● **Provided material**:
____________________

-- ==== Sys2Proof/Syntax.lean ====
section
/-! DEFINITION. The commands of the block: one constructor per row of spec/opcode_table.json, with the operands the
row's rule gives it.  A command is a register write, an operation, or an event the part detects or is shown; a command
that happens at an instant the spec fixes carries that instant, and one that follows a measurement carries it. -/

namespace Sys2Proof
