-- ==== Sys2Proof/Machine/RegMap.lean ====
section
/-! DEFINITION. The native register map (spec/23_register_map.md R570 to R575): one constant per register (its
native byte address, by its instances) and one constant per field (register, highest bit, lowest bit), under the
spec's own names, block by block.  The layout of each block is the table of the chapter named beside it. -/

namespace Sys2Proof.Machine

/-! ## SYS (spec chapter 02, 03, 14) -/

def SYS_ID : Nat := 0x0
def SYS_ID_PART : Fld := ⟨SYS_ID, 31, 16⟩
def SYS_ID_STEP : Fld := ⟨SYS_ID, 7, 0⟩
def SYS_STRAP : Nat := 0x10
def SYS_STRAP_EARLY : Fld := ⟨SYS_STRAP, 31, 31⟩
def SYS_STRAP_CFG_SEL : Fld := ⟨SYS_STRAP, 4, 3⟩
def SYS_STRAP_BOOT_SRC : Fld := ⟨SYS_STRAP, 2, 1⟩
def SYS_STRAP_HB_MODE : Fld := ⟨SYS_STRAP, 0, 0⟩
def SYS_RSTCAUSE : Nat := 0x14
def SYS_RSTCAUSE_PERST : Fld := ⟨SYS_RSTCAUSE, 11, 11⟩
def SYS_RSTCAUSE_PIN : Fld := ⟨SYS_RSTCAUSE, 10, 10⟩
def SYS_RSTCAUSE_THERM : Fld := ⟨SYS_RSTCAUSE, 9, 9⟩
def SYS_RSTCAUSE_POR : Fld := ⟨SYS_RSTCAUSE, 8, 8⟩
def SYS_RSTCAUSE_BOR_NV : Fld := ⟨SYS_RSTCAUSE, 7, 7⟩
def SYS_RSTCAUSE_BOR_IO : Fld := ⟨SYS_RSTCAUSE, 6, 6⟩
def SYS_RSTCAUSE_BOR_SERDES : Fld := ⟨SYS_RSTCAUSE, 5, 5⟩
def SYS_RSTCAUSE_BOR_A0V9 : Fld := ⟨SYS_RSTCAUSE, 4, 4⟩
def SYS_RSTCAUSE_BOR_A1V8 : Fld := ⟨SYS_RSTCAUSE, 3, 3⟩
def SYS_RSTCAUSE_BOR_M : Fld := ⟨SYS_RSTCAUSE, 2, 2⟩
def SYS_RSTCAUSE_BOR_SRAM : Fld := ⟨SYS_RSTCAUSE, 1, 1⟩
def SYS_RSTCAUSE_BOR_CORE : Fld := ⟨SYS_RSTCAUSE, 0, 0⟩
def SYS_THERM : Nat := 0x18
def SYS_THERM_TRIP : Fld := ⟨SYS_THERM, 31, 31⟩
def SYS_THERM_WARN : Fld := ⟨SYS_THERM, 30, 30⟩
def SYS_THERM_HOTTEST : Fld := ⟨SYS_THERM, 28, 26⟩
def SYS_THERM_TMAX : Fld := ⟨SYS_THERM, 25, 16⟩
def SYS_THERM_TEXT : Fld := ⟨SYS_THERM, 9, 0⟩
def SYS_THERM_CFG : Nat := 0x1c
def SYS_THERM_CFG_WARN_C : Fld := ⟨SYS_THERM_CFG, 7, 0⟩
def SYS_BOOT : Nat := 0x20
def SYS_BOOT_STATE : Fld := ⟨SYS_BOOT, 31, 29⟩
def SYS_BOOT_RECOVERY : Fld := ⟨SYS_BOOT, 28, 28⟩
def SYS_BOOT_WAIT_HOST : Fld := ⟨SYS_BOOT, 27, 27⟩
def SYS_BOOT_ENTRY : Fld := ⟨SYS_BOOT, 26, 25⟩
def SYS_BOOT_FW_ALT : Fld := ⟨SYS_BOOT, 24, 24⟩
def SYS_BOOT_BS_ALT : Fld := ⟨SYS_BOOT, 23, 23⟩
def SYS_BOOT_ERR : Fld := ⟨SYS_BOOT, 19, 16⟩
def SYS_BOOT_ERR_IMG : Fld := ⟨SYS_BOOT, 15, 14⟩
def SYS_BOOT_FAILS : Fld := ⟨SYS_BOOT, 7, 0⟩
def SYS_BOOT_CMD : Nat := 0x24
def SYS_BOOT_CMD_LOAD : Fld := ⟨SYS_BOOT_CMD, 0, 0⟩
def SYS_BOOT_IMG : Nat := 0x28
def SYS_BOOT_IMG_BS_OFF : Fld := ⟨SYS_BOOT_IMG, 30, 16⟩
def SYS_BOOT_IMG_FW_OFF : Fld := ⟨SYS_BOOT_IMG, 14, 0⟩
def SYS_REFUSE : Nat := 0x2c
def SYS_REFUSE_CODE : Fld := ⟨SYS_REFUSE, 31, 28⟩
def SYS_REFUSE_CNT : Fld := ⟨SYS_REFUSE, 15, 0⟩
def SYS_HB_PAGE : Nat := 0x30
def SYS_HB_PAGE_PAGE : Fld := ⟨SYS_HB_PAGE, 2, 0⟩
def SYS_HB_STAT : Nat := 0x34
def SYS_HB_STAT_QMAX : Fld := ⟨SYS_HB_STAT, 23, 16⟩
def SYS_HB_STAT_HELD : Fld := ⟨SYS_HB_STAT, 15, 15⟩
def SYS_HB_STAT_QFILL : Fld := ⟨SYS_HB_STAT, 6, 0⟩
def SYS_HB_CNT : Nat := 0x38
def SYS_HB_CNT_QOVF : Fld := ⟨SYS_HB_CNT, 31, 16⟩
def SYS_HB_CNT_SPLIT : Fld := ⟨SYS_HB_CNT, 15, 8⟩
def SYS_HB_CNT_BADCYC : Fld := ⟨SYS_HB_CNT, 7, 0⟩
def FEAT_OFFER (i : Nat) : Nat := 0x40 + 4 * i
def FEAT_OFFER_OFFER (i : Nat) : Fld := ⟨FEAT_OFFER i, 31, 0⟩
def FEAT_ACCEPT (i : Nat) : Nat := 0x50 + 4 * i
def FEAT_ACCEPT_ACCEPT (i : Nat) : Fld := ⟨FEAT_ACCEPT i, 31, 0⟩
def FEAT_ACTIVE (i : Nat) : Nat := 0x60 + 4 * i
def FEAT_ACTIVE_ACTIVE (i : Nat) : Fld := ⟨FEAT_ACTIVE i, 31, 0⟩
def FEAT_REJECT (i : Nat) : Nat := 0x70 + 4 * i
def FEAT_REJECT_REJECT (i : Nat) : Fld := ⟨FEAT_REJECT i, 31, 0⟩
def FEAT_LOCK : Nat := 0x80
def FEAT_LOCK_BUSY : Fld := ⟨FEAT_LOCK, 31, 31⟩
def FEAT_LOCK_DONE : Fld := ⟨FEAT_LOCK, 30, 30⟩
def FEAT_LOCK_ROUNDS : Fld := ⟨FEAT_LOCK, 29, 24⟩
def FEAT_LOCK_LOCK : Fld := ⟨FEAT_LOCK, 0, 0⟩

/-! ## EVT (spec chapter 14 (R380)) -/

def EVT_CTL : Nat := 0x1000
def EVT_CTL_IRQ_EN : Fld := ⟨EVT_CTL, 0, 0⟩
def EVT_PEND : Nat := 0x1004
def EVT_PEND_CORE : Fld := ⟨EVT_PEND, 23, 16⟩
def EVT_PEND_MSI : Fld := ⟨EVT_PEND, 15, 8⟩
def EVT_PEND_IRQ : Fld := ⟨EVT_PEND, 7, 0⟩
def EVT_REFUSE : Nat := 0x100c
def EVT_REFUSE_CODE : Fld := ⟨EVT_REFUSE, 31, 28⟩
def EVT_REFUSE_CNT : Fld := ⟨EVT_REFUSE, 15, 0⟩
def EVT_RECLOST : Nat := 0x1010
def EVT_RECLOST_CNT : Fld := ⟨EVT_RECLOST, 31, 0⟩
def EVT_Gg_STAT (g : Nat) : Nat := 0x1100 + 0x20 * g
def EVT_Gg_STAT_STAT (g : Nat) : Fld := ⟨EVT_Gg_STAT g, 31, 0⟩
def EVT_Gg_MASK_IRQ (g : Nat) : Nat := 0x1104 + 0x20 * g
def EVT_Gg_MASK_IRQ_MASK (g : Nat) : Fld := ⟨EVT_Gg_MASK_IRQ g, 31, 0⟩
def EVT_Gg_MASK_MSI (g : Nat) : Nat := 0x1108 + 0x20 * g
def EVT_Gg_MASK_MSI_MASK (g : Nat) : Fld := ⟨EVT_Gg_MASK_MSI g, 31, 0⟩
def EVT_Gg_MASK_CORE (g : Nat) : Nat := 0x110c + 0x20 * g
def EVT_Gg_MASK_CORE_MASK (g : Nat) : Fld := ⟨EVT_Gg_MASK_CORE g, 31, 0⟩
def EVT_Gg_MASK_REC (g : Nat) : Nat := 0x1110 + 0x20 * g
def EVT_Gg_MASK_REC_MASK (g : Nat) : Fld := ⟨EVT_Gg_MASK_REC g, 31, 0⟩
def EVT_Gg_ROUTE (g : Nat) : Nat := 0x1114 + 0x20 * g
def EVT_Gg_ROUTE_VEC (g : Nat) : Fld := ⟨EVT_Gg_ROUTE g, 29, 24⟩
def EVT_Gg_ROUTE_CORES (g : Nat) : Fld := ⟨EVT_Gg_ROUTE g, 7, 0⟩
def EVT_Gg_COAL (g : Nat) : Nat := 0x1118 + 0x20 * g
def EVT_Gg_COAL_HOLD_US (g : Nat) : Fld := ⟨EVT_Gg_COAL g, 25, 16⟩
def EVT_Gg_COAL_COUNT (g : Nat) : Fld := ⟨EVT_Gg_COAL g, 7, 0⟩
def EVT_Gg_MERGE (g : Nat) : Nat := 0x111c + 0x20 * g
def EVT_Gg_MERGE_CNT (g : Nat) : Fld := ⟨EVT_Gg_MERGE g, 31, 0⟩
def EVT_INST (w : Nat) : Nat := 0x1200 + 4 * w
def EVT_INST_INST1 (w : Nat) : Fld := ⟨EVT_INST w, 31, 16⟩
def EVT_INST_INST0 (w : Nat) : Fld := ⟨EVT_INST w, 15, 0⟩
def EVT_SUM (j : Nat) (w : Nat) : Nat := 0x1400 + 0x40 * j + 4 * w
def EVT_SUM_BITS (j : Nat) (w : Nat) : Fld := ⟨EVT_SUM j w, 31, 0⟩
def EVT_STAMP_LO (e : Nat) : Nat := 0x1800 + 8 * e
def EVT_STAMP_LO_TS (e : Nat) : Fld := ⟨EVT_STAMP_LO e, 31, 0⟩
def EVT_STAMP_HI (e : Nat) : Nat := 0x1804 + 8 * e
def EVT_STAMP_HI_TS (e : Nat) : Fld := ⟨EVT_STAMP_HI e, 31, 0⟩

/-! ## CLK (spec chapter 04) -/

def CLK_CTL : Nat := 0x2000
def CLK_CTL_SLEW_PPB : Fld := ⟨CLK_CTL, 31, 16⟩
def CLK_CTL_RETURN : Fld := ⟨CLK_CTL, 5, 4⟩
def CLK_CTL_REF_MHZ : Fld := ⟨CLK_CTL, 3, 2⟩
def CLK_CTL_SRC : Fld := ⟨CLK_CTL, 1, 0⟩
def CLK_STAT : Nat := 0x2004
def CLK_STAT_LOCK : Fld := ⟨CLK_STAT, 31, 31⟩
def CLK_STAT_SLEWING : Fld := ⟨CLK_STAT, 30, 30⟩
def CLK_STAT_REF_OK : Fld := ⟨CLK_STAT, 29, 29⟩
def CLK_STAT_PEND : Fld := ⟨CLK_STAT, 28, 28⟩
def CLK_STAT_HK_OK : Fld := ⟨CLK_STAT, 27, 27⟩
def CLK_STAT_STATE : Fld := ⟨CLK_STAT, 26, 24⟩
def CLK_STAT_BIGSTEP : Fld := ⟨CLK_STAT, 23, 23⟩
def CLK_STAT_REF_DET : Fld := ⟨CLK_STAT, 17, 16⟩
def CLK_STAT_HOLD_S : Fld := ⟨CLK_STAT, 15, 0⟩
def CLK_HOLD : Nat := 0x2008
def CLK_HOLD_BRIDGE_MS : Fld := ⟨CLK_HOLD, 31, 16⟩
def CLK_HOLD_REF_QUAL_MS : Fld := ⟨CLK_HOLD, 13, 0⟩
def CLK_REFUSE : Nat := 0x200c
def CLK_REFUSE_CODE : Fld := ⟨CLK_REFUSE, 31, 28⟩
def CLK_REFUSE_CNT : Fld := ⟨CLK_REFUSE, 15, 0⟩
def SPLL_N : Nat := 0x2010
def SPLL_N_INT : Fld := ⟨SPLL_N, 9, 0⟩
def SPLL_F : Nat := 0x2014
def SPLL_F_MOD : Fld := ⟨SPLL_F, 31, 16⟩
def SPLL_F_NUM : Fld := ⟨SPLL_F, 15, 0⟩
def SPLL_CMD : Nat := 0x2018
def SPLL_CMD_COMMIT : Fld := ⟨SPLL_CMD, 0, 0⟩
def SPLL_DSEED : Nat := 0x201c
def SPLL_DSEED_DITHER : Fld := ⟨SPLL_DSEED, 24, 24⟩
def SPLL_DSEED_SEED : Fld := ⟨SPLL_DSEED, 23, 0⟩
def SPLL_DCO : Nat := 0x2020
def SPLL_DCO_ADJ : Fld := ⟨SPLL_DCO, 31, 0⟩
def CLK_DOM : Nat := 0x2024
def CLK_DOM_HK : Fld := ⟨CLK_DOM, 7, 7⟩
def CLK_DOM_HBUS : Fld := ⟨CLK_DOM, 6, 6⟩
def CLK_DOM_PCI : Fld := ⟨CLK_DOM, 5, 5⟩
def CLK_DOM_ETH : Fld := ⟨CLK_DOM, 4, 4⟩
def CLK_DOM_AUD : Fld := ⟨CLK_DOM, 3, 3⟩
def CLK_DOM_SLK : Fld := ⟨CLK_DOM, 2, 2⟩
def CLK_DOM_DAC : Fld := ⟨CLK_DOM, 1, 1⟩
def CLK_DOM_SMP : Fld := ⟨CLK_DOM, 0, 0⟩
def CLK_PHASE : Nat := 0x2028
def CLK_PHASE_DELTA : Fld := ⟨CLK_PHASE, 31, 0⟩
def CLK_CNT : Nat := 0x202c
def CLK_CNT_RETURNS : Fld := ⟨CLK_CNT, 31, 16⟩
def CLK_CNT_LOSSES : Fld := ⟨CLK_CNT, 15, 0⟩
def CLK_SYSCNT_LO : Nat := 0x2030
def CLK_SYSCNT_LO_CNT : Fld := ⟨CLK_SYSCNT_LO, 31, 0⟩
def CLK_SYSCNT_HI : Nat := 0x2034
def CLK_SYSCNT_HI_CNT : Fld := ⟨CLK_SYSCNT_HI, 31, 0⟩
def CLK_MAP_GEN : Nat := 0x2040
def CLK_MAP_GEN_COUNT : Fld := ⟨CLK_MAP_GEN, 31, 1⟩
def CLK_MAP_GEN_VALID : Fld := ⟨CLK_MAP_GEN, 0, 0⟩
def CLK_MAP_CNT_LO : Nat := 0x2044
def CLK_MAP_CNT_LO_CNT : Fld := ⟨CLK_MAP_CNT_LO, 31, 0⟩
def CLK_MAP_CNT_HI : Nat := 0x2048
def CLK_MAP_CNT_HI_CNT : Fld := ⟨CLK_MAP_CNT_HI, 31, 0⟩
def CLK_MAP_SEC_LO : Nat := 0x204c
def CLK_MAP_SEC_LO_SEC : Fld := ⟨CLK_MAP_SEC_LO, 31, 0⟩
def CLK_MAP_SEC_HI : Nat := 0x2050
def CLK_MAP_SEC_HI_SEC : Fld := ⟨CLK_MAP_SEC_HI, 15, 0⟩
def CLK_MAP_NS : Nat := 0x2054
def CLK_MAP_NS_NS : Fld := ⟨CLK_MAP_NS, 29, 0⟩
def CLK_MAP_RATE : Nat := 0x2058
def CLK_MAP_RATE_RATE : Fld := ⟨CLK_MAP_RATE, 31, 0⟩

____________________

● **The problem**: Gather up every line from the listing above in which the word "constant" occurs.

● **Your response**:
/-! DEFINITION. The native register map (spec/23_register_map.md R570 to R575): one constant per register (its
native byte address, by its instances) and one constant per field (register, highest bit, lowest bit), under the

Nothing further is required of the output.